Content starts
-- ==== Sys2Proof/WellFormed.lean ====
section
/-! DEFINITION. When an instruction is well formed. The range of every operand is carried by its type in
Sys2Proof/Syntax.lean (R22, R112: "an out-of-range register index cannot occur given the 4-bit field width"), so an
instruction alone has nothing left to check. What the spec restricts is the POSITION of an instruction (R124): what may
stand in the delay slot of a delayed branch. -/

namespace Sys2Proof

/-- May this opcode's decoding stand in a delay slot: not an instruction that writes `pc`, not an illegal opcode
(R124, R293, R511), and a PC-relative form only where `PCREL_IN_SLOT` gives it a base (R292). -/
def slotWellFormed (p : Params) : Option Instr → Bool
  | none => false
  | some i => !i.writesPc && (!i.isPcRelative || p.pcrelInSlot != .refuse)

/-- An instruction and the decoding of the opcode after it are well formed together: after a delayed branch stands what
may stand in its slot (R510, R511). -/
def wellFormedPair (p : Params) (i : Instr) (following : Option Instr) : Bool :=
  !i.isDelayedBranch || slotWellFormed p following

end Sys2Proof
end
Content ends
**What to produce:** Copy, from the material, each line that holds the string "Bool".

**Task result:**
def slotWellFormed (p : Params) : Option Instr → Bool
def wellFormedPair (p : Params) (i : Instr) (following : Option Instr) : Bool :=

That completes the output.